── EXTRACTED INFORMATION ──

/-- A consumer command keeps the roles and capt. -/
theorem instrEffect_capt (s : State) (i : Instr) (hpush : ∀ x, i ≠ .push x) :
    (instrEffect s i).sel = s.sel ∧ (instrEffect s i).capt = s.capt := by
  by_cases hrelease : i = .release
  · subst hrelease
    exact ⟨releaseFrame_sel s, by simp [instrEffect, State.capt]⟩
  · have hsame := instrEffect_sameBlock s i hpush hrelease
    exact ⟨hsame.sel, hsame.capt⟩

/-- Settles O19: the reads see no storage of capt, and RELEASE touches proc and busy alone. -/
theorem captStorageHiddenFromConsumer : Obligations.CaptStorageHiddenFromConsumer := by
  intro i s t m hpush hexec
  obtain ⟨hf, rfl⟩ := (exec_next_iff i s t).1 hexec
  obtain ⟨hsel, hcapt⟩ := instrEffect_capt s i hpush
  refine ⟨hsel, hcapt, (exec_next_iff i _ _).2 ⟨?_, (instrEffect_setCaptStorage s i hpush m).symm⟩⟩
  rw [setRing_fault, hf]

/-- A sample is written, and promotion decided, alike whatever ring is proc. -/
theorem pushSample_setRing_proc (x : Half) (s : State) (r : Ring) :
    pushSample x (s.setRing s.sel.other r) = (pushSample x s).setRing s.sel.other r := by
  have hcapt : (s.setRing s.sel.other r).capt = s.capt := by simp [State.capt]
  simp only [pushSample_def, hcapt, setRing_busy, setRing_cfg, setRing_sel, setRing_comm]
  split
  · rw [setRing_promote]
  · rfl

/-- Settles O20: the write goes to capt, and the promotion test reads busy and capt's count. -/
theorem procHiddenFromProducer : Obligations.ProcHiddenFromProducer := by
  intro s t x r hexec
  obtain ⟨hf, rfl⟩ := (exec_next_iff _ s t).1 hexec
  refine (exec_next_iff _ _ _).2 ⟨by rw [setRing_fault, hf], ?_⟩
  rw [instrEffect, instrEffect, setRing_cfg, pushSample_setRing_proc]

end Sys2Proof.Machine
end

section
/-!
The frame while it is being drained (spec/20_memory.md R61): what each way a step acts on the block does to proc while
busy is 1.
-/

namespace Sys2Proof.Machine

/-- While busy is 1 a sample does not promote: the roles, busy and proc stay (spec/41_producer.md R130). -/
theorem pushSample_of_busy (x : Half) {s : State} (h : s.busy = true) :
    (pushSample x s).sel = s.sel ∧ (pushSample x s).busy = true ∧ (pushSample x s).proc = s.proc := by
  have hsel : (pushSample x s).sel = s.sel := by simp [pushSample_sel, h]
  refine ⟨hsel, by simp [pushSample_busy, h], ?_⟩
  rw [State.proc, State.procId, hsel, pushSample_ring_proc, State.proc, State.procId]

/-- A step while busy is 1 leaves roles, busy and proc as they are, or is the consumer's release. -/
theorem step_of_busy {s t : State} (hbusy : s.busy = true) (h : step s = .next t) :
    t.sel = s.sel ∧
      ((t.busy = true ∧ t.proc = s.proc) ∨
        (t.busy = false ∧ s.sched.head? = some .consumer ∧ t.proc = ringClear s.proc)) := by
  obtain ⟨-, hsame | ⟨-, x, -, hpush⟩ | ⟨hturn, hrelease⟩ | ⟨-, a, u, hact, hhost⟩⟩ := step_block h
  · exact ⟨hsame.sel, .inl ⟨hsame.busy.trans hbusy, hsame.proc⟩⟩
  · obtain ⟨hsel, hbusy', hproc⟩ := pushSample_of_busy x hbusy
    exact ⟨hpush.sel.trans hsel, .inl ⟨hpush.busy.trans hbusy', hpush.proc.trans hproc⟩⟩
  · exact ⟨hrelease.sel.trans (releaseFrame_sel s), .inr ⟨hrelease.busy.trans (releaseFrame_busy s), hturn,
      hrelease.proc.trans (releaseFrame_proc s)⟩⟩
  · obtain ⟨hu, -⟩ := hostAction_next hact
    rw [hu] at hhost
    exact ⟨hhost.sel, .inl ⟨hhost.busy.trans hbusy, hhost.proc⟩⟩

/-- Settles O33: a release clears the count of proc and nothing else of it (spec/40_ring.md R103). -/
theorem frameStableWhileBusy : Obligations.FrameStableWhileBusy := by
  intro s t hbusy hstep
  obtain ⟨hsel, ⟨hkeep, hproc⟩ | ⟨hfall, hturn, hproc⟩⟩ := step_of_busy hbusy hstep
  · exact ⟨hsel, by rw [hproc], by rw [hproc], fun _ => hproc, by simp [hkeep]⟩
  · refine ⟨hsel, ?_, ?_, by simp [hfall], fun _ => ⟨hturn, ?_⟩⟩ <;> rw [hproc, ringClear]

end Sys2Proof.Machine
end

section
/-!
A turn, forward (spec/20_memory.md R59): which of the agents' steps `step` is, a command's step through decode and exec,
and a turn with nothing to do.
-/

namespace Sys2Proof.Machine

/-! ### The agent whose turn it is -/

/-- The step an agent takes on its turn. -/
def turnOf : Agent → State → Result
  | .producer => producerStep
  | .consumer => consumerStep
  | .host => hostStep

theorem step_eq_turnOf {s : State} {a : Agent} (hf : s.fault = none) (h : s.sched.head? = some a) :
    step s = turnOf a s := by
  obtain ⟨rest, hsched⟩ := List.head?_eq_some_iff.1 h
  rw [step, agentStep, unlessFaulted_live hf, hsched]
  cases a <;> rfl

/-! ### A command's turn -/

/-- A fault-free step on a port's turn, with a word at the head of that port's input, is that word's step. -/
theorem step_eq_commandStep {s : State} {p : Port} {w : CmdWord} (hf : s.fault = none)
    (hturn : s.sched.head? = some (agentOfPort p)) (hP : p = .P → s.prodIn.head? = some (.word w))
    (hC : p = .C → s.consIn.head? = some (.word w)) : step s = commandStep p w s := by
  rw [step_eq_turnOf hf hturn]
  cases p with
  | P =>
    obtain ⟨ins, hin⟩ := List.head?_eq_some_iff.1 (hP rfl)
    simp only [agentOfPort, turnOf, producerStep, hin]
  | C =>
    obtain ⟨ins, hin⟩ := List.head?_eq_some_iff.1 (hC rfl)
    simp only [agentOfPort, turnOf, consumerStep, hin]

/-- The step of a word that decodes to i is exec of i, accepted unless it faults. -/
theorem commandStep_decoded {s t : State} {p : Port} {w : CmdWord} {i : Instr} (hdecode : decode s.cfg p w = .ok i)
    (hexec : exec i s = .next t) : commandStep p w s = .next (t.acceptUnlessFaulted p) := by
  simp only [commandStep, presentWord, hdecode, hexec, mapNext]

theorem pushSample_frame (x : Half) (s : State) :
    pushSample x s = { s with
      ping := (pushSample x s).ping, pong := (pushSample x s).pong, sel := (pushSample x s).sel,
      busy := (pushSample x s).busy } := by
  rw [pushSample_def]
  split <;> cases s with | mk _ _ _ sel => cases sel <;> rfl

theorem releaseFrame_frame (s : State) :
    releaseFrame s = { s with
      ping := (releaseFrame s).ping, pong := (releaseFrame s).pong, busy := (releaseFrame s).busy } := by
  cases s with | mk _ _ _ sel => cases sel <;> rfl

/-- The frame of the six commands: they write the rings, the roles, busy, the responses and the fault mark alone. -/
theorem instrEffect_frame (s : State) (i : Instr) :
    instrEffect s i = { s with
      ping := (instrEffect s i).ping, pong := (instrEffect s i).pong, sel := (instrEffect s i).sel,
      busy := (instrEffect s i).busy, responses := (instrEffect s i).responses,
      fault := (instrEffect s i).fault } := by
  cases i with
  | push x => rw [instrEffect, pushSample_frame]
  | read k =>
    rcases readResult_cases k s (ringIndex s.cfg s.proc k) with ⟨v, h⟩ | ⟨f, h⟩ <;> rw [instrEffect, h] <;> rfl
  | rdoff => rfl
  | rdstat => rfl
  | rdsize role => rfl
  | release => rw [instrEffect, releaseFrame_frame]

───

Search the entries for the word "exact" and copy every line that has it.

    exact ⟨releaseFrame_sel s, by simp [instrEffect, State.capt]⟩
    exact ⟨hsame.sel, hsame.capt⟩
  · exact ⟨hsame.sel, .inl ⟨hsame.busy.trans hbusy, hsame.proc⟩⟩
    exact ⟨hpush.sel.trans hsel, .inl ⟨hpush.busy.trans hbusy', hpush.proc.trans hproc⟩⟩
  · exact ⟨hrelease.sel.trans (releaseFrame_sel s), .inr ⟨hrelease.busy.trans (releaseFrame_busy s), hturn,
    exact ⟨hhost.sel, .inl ⟨hhost.busy.trans hbusy, hhost.proc⟩⟩
  · exact ⟨hsel, by rw [hproc], by rw [hproc], fun _ => hproc, by simp [hkeep]⟩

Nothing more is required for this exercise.